*** Opening PROVIDED RECORDS ***

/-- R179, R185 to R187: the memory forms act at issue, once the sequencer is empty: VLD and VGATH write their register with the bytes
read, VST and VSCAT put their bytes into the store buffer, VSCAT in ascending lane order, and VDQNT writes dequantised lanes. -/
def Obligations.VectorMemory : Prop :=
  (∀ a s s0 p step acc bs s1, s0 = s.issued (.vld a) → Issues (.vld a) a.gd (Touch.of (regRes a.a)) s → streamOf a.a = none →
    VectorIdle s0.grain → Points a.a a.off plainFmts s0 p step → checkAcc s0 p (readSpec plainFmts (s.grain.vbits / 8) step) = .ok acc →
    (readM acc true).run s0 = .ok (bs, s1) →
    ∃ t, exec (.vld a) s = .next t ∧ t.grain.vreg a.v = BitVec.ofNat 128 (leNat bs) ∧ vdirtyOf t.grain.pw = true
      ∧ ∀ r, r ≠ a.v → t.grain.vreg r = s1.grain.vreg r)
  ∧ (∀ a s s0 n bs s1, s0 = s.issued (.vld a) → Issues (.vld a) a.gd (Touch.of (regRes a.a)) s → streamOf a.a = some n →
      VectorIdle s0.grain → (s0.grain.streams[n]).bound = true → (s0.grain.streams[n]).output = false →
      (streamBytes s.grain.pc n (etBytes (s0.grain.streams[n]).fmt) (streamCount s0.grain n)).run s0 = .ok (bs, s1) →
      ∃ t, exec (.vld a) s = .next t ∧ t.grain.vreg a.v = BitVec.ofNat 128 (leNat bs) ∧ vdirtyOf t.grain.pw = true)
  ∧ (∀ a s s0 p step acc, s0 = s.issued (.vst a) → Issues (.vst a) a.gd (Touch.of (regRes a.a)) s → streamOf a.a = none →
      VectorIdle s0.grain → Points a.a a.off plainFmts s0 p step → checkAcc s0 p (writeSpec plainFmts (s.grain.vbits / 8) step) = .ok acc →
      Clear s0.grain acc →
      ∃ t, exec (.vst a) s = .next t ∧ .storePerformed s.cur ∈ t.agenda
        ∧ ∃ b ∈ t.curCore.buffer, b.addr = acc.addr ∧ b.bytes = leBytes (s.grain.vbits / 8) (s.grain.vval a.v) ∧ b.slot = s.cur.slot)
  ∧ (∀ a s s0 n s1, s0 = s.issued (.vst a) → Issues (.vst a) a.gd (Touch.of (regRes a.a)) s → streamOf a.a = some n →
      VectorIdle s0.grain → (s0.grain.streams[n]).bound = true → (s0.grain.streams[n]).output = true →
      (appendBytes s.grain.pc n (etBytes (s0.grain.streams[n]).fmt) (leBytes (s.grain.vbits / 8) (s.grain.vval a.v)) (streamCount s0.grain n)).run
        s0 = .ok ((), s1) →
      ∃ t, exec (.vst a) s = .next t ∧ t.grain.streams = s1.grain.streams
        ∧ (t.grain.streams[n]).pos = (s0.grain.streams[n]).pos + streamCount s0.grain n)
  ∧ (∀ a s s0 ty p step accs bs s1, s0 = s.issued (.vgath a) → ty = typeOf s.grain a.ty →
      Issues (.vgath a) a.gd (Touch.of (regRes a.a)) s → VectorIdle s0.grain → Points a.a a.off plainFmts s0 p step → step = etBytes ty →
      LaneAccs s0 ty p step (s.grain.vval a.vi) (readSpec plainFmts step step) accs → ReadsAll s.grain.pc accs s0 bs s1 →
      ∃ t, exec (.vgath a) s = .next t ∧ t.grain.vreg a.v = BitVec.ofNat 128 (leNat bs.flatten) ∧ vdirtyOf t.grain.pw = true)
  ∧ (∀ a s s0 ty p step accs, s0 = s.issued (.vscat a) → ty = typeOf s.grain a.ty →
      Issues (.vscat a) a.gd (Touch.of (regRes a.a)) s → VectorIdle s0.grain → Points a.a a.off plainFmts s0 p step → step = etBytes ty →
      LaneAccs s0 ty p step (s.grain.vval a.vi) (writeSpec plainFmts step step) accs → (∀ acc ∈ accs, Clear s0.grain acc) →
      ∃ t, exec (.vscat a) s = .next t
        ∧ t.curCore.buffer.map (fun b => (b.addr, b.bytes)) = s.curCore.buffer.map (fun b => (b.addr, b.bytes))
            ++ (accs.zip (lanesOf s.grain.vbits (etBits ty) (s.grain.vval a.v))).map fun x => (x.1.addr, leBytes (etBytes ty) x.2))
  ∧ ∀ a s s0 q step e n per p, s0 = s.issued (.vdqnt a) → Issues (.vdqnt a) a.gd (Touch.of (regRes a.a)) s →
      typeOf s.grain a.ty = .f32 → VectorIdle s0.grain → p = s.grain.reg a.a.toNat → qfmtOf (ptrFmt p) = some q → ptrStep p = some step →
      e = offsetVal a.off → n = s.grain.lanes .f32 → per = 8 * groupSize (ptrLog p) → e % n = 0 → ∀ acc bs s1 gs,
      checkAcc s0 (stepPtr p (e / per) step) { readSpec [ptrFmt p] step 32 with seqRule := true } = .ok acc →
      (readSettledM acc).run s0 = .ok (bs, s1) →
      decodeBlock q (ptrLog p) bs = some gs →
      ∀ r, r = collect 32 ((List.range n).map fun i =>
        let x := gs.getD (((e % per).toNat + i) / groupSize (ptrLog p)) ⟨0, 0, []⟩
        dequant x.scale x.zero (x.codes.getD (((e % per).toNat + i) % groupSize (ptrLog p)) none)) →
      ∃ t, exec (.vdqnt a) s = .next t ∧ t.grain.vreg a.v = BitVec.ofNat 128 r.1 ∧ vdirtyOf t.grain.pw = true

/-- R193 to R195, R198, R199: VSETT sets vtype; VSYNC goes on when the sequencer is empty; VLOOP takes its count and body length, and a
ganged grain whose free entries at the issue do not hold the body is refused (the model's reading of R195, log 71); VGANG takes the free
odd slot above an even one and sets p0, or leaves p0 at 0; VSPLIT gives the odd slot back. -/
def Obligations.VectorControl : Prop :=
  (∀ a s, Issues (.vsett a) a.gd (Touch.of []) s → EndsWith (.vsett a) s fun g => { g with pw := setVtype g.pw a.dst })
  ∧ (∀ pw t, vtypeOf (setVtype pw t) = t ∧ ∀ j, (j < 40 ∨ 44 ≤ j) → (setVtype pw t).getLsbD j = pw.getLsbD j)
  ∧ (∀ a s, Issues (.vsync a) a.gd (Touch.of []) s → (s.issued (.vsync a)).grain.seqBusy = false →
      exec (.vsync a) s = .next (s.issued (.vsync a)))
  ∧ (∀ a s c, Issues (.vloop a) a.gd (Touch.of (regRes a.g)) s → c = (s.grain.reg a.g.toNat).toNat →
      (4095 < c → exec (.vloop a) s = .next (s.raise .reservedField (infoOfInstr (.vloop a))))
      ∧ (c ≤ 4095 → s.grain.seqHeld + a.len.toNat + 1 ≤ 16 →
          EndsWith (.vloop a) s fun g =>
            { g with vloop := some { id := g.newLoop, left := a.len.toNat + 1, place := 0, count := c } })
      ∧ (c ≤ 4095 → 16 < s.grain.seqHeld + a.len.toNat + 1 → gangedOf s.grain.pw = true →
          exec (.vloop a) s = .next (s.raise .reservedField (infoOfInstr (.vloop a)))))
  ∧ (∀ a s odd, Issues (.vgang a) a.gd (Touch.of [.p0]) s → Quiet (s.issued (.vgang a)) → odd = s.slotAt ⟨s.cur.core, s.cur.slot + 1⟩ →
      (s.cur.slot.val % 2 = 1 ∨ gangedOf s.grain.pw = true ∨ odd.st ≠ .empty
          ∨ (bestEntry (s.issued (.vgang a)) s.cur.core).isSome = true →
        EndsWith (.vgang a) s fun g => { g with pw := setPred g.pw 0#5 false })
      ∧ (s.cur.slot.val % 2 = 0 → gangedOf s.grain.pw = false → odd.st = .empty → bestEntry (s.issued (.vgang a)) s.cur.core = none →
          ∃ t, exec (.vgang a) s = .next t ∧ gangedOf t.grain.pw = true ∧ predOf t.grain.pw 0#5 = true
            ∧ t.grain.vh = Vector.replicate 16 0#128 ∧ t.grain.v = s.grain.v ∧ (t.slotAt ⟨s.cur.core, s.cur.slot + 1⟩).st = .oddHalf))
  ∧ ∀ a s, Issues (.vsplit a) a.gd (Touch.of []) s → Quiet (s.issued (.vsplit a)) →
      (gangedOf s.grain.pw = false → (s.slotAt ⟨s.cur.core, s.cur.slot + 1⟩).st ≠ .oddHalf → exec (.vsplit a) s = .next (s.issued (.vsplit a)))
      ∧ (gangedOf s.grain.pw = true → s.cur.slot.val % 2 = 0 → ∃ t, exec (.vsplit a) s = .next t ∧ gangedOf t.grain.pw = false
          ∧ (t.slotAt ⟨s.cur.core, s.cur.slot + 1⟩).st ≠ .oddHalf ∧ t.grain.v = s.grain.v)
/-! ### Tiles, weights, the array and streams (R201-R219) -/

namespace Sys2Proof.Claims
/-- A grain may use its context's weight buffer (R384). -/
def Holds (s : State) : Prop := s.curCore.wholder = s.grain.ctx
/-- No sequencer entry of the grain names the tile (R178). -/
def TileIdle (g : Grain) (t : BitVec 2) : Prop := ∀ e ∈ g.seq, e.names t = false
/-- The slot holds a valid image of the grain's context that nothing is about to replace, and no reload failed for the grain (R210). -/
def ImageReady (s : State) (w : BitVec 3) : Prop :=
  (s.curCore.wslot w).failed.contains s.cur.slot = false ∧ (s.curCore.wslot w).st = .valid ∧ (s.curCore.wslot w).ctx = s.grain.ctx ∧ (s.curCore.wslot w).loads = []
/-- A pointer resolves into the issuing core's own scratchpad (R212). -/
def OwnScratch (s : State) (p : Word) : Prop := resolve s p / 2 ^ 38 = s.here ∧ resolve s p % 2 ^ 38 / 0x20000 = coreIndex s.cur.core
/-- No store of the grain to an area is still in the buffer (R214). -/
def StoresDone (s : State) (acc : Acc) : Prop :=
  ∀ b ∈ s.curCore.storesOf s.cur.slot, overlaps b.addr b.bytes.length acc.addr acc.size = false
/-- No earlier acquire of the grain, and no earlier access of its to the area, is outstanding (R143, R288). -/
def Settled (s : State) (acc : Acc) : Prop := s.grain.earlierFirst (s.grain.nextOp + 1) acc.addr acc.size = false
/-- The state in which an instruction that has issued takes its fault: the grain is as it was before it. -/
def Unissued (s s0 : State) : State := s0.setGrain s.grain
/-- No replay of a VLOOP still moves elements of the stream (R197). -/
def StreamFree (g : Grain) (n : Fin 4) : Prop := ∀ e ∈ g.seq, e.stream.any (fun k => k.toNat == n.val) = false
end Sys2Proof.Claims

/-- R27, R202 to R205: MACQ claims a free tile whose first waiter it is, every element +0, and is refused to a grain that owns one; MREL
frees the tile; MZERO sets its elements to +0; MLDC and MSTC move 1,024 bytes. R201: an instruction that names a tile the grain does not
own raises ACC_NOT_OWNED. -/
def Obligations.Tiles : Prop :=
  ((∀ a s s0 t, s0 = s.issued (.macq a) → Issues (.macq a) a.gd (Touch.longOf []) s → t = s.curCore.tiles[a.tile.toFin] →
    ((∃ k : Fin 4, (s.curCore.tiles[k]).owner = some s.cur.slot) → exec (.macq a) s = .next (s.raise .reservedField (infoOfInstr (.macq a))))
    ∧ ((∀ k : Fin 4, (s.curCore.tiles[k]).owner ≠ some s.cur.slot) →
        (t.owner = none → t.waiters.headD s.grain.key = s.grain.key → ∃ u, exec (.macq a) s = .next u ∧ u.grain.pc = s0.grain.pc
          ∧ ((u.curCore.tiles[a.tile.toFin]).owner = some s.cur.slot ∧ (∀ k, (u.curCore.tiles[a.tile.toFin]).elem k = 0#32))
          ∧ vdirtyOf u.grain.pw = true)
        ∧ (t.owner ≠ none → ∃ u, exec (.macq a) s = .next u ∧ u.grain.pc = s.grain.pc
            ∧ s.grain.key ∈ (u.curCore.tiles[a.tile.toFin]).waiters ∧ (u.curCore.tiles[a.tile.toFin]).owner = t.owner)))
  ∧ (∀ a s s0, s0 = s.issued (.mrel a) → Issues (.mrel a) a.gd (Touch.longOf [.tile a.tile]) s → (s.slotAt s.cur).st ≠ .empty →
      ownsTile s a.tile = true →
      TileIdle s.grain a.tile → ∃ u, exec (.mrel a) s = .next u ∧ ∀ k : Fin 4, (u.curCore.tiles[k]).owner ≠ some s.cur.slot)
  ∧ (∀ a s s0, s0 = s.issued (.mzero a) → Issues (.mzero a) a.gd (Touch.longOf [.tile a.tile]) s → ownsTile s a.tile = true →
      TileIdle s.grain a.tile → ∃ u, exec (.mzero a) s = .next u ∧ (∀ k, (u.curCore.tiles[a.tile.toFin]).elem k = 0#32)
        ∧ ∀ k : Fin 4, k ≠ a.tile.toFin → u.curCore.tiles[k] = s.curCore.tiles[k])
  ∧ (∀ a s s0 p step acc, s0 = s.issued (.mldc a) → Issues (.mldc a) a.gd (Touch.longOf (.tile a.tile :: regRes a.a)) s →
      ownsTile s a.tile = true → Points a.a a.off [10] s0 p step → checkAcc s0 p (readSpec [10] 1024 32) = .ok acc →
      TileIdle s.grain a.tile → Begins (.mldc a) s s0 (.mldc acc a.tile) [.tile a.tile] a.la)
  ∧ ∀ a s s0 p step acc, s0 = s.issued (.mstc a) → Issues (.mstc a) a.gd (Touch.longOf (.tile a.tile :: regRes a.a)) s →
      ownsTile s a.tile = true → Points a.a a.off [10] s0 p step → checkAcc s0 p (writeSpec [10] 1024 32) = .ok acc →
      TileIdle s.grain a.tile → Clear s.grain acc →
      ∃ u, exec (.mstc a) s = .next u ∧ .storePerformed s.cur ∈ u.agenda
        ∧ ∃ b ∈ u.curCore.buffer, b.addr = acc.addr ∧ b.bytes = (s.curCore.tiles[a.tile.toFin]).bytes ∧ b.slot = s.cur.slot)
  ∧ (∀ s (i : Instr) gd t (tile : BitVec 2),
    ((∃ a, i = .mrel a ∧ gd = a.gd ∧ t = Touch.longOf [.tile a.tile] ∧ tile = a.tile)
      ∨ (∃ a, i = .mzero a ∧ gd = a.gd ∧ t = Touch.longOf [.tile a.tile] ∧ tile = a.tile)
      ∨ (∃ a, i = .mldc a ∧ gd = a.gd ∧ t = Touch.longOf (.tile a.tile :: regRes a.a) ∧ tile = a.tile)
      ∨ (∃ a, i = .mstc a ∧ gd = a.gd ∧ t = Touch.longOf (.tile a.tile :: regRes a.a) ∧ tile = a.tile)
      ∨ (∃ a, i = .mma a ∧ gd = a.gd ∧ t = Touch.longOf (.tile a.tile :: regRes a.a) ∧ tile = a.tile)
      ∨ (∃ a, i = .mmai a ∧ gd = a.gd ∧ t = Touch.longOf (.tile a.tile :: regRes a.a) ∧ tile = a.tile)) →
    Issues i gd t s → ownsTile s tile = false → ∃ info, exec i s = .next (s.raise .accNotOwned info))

*** Closing PROVIDED RECORDS ***

*ASSIGNED TASK:* Among the entries above, find the line with "TileIdle s.grain a.tile → ∃ u, exec (.mrel" and the line with "u.curCore.tiles[k] = s.curCore.tiles[k])"; give again exactly these two lines and all lines between them.

*RESULT:*
      TileIdle s.grain a.tile → ∃ u, exec (.mrel a) s = .next u ∧ ∀ k : Fin 4, (u.curCore.tiles[k]).owner ≠ some s.cur.slot)
  ∧ (∀ a s s0, s0 = s.issued (.mzero a) → Issues (.mzero a) a.gd (Touch.longOf [.tile a.tile]) s → ownsTile s a.tile = true →
      TileIdle s.grain a.tile → ∃ u, exec (.mzero a) s = .next u ∧ (∀ k, (u.curCore.tiles[a.tile.toFin]).elem k = 0#32)
        ∧ ∀ k : Fin 4, k ≠ a.tile.toFin → u.curCore.tiles[k] = s.curCore.tiles[k])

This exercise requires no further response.